Posted By Amber on 02 May 2012 12:24 PM 
Bob, I live in the Iron Mountain area, the bananna belt of da U.P.  We didn't start getting snow here until the end of November. It was a warmer and shorter than usual winter here. The USDA has actually reclassified the growing zone here from zone 3 to zone 4, it's tending to be overall warmer here than it used to be. Marquette is still affected by the big lake so their weather hasn't changed all that much. 
I have a sister that lives in the Kalamazoo area.  I had a girlfriend who lived in Iron Mountain But she dumped me back in 1969. I ended up marrying her room mate at college (NMU). We're still happily married. I don't suppose that your sister has a garden railroad? By the way, I love your imaginative photos. 
Bob


----------



## dieseldude (Apr 21, 2009)

Awesome!!!! 


-Kevin.


----------



## Phippsburg Eric (Jan 10, 2008)

Those are great fun Amber!!! and a very productive garden too!


----------



## Tahoe1 (Nov 10, 2008)

Amber,
Really nice pictures,but do you realize what the wax bean photo means?
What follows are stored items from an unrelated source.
/-- R293, R295, R296, R298, R338: a write to the selected slot, or on die 0 to the selected context descriptor. A word of a record of a running
launch is changed for the next launch only, and its runtime word not at all. -/
def State.uploadWrite (s : State) (die off : Nat) (value : Word) : State :=
  let sel := (s.getDie die).select.toNat
  let w := off / 8
  if bits sel 31 1 = 1 then
    if die = 0 ∧ w < 4 then { s with mem := Memory.write s.mem (ctxBase (bits sel 0 8) + 8 * w) 8 value.toNat } else s
  else
    let r := refOf die (bits sel 0 15)
    let s := { s with uploaded := true }
    if w = 1 ∧ s.launches.any (fun l => l.nodes.contains r) then s
    else
      let old := s.slotWord r w
      let keep := fun (l : Launch) => s.inGraph l.graph r && !l.overlay.any (fun o => o.1 == r && o.2.1 == w)
      let s := { s with launches := s.launches.map fun l => if keep l then { l with overlay := l.overlay ++ [(r, w, old)] } else l }
      (s.setSlotWord r w value).launchesEnd r
def execUploadWindowWrite (die off : Nat) (value : Word) (s : State) : Out :=
  .next (if die < Config.numDies ∧ off < 256 then s.uploadWrite die off value else s)

/-- R332: accepted before the first graph upload, and only if the map stays one to one. -/
def State.maskWrite (s : State) (k : Nat) (value : Word) : State :=
  let m := bits value.toNat 0 30
  if s.uploaded ∨ 13 ≤ k ∨ bits m 0 (k + 1) ≠ 2 ^ k then s else { s with hmask := mput s.hmask k (BitVec.ofNat 64 m) }
def execHmaskWrite (k : Nat) (value : Word) (s : State) : Out := .next (s.maskWrite k value)

/-- The programming window is open while no core is in Run (R348). -/
def State.windowOpen (s : State) : Bool := s.cores.all fun c => c.2.power.cur != 0
/-- R65, R348: the limit, kept between 16 and the band's ceiling, takes effect at the next tick; outside the window the error bit is set. -/
def State.tableWrite (s : State) (entry : Nat) (value : Lane) : State :=
  if !s.windowOpen then { s with winErr := true }
  else if 64 ≤ entry ∨ 6 ≤ entry % 8 then s
  else { s with tempPending := s.tempPending ++ [(entry, BitVec.ofNat 16 (max 16 (min (bits value.toNat 0 16) (ceiling (entry / 8)))))] }
def execTempTableWrite (entry : Nat) (value : Lane) (s : State) : Out := .next (s.tableWrite entry value)

/-! ### Power words (R342, R344, R345, R452) -/

/-- The power word of a core or die. -/
def State.powerOf (s : State) (isDie : Bool) (n : Nat) : Power := if isDie then (s.getDie n).power else (s.getCore n).power
def State.setPower (s : State) (isDie : Bool) (n : Nat) (p : Power) : State :=
  if isDie then s.modDie n fun d => { d with power := p } else s.modCore n fun c => { c with power := p }

/-- A core number kept in a rising list without repeats. -/
def addStart (n : Nat) : List Nat → List Nat
  | [] => [n]
  | m :: ms => if n < m then n :: m :: ms else if n = m then m :: ms else m :: addStart n ms

/-- A request for a state (R344, R452): Run for a core of a die that is not Active or has tripped is refused, 0b11 is ignored, and a core that
leaves Off joins the staggered starts (R345). -/
def State.powerRequest (s : State) (isDie : Bool) (n r : Nat) : State :=
  let p := s.powerOf isDie n
  if r ≥ 3 ∨ (isDie ∧ Config.numDies ≤ n) ∨ (!isDie ∧ Config.numCores ≤ n) then s
  else if !isDie && r == 0 && ((s.getDie (n / 8)).power.cur != 0 || (s.getDie (n / 8)).tripped) then
    s.setPower isDie n { p with req := p.cur, err := true }
  else
    let s := s.setPower isDie n { p with req := r }
    if isDie then s
    else if p.cur = 2 ∧ r ≠ 2 then { s with starting := addStart n s.starting } else { s with starting := s.starting.filter (· != n) }

/-- A write of a whole power word: bit 11 clears err, bits 1:0 request a state. -/
def State.powerWrite (s : State) (isDie : Bool) (n : Nat) (value : Word) : State :=
  let s := if value.getLsbD 11 then s.setPower isDie n { s.powerOf isDie n with err := false } else s
  s.powerRequest isDie n (bits value.toNat 0 2)

def execCoreReqRun (core : Nat) (s : State) : Out := .next (s.powerRequest false core 0)
def execCoreReqGate (core : Nat) (s : State) : Out := .next (s.powerRequest false core 1)
def execCoreReqOff (core : Nat) (s : State) : Out := .next (s.powerRequest false core 2)
def execDieReqActive (die : Nat) (s : State) : Out := .next (s.powerRequest true die 0)
def execDieReqRetain (die : Nat) (s : State) : Out := .next (s.powerRequest true die 1)
def execDieReqOff (die : Nat) (s : State) : Out := .next (s.powerRequest true die 2)

/-! ### The register file of BAR0 (R337) -/

/-- A 64-bit host write at byte offset off of BAR0 (R337). Read-only places ignore it. -/
def State.barWrite (s : State) (off : Nat) (value : Word) : State :=
  if off = 0 then { s with winErr := s.winErr && !value.getLsbD 1 }
  else if off = 0x1000 then s.trigger value
  else if 0x1400 ≤ off ∧ off < 0x1800 then { s with patchWin := mset 0 s.patchWin ((off - 0x1400) / 8) value }
  else if 0x10000 ≤ off ∧ off < 0x10000 + 0x1000 * Config.numDies then
    let d := (off - 0x10000) / 0x1000
    let o := off % 0x1000
    if o < 256 then s.uploadWrite d o value
    else if o = 0x100 then s.modDie d fun x => { x with select := value.setWidth 32 }
    else s
  else if 0x20000 ≤ off ∧ off < 0x26000 then
    { s with graphTable := mset 0 s.graphTable ((off - 0x20000) / 8) (BitVec.ofNat 64 (bits value.toNat 0 40)) }
  else if 0x30000 ≤ off ∧ off < 0x30000 + 0x100 * Config.numDies then
    if off % 0x100 = 0 then s.modDie ((off - 0x30000) / 0x100) fun d => { d with rbcfg := if value.setWidth 16 = 0 then 1 else value.setWidth 16 } else s
  else if 0x40000 ≤ off ∧ off < 0x40100 then
    (s.tableWrite ((off - 0x40000) / 4) (value.setWidth 32)).tableWrite ((off - 0x40000) / 4 + 1) ((value >>> 32).setWidth 32)
  else if 0x41000 ≤ off ∧ off < 0x41000 + 8 * Config.numCores then s.powerWrite false ((off - 0x41000) / 8) value
  else if 0x41400 ≤ off ∧ off < 0x41400 + 8 * Config.numDies then s.powerWrite true ((off - 0x41400) / 8) value
  else if 0x42000 ≤ off ∧ off < 0x42068 then s.maskWrite ((off - 0x42000) / 8) value
  else if 0x50000 ≤ off ∧ off < 0x80000 then { s with viaduct := mset 0 s.viaduct ((off - 0x50000) / 8 * 8) value }
  else s
def execRegisterWrite (off : Nat) (value : Word) (s : State) : Out := .next (s.barWrite off value)

/-- The words of an entry of the error log (R434). -/
def LogEntry.word (e : LogEntry) (k : Nat) : Nat :=
  if k = 0 then e.kind * 2 ^ 56 + e.die % 16 * 2 ^ 52 + e.core % 128 * 2 ^ 45 + e.deck % 4 * 2 ^ 43 + e.node % 2 ^ 32
  else if k = 1 then e.time else if k = 2 then e.detail.toNat else 0

/-- The 64-bit word that the host reads at byte offset off of BAR0 (R337, R338, R342, R434). Write-only and unnamed places read zero. -/
def State.barRead (s : State) (off : Nat) : Nat :=
  let power := fun (p : Power) => p.req + p.cur * 2 ^ 8 + (if p.req ≠ p.cur then 2 ^ 10 else 0) + (if p.err then 2 ^ 11 else 0)
  if off = 0 then (if s.ready then 1 else 0) + (if s.winErr then 2 else 0)
  else if 0x700 ≤ off ∧ off < 0x730 then
    (mget 0 s.corrected ((off - 0x700) / 4)).toNat + (mget 0 s.corrected ((off - 0x700) / 4 + 1)).toNat * 2 ^ 32
  else if off = 0x7F8 then s.logCount
  else if 0x800 ≤ off ∧ off < 0x1000 then
    let slot := (off - 0x800) / 32
    -- the latest entry at this slot of the ring
    if slot < s.logCount then (match s.log[s.logCount - 1 - (s.logCount - 1 - slot) % 64]? with | some e => e.word ((off - 0x800) / 8 % 4) | none => 0) else 0
  else if 0x1400 ≤ off ∧ off < 0x1800 then (mget 0 s.patchWin ((off - 0x1400) / 8)).toNat
  else if off = 0x2000 then s.launchQ.length % 16 + (match s.launches with | l :: _ => l.graph * 2 ^ 8 | [] => 0) + s.ignored % 128 * 2 ^ 16
  else if 0x10000 ≤ off ∧ off < 0x10000 + 0x1000 * Config.numDies then
    let d := (off - 0x10000) / 0x1000
    let o := off % 0x1000
    let sel := (s.getDie d).select.toNat
    if o < 256 then
      if bits sel 31 1 = 0 then (s.slotWord (refOf d (bits sel 0 15)) (o / 8)).toNat
      else if d = 0 ∧ o < 32 then s.ctxWord (bits sel 0 8) (o / 8) else 0
    else if o = 0x100 then sel
    else 0
  else if 0x20000 ≤ off ∧ off < 0x26000 then (mget 0 s.graphTable ((off - 0x20000) / 8)).toNat
  else if 0x30000 ≤ off ∧ off < 0x30000 + 0x100 * Config.numDies ∧ off % 0x100 = 0 then (s.getDie ((off - 0x30000) / 0x100)).rbcfg.toNat
  else if 0x40000 ≤ off ∧ off < 0x40100 then
    let e := (off - 0x40000) / 4
    s.limitOf (e / 8) (e % 8) + s.limitOf ((e + 1) / 8) ((e + 1) % 8) * 2 ^ 32
  else if 0x41000 ≤ off ∧ off < 0x41000 + 8 * Config.numCores then power (s.getCore ((off - 0x41000) / 8)).power
  else if 0x41400 ≤ off ∧ off < 0x41400 + 8 * Config.numDies then power (s.getDie ((off - 0x41400) / 8)).power
  else if 0x42000 ≤ off ∧ off < 0x42068 then s.hashMask ((off - 0x42000) / 8)
  else if 0x50000 ≤ off ∧ off < 0x80000 then (mget 0 s.viaduct ((off - 0x50000) / 8 * 8)).toNat
  else 0

end Sys2Proof.Machine
end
Around my house anyway.............SUMMER!!!!!!!!!!!!!!!!!!! 
@import url(http://www.mylargescale.com/Provide...ad.ashx?type=style&file=SyntaxHighlighter.css);@import url(/providers/htmleditorproviders/cehtmleditorprovider/dnngeneral.css);


----------



## kormsen (Oct 27, 2009)

seems, that you got more than just one hobby. 
what a well kept vegetablegarden!


----------



## Amber (Jul 29, 2011)

Thanks for the compliments! Last year's garden was a very good one, I hope this year's garden does as well. I try to grow all my own veggies as much as I can. I canned over 120 pints of beans last year, and 30-40 pints of tomatoes. I grew red, yellow, and white potatoes. The only thing that did not do well for me was the carrots, I had a very low germination rate on the seeds. I think it was just too hot and dry when I planted them. Oh, I also made 27 quarts of dill pickles.


----------



## auburnrails (May 31, 2012)

Really love the pictures, Amber! I'd love to run a track through my wife's garden but it's on the opposite side of the house from my tiny garden railroad. 

-Dave


----------



## John J (Dec 29, 2007)

Great Pics. Thanks  for posting them 

JJ


----------



## vsmith (Jan 2, 2008)

Should you decide to grow corn, you'll have to invest in some more flats or some logging disconnects

















Maybe part of this years harvast can be some staged pics like this vintage one


----------



## ththfxr (Dec 27, 2007)

Nice! And my wife, who has a large vegetable garden thinks it would be great to have a line run to her garden. I should seize on this, as a great way to extend our "garden railway" to ........ the "garden"


----------



## Amber (Jul 29, 2011)

I'm starting to pick a fair amount of beans now so I may have to run a railroad spur into the garden to haul them out again.


----------



## Torby (Jan 2, 2008)

Next comes the spaghetti harvest?


----------



## Randy Stone (Jan 2, 2008)

Where is Vic's Pizza RR when we need him?


----------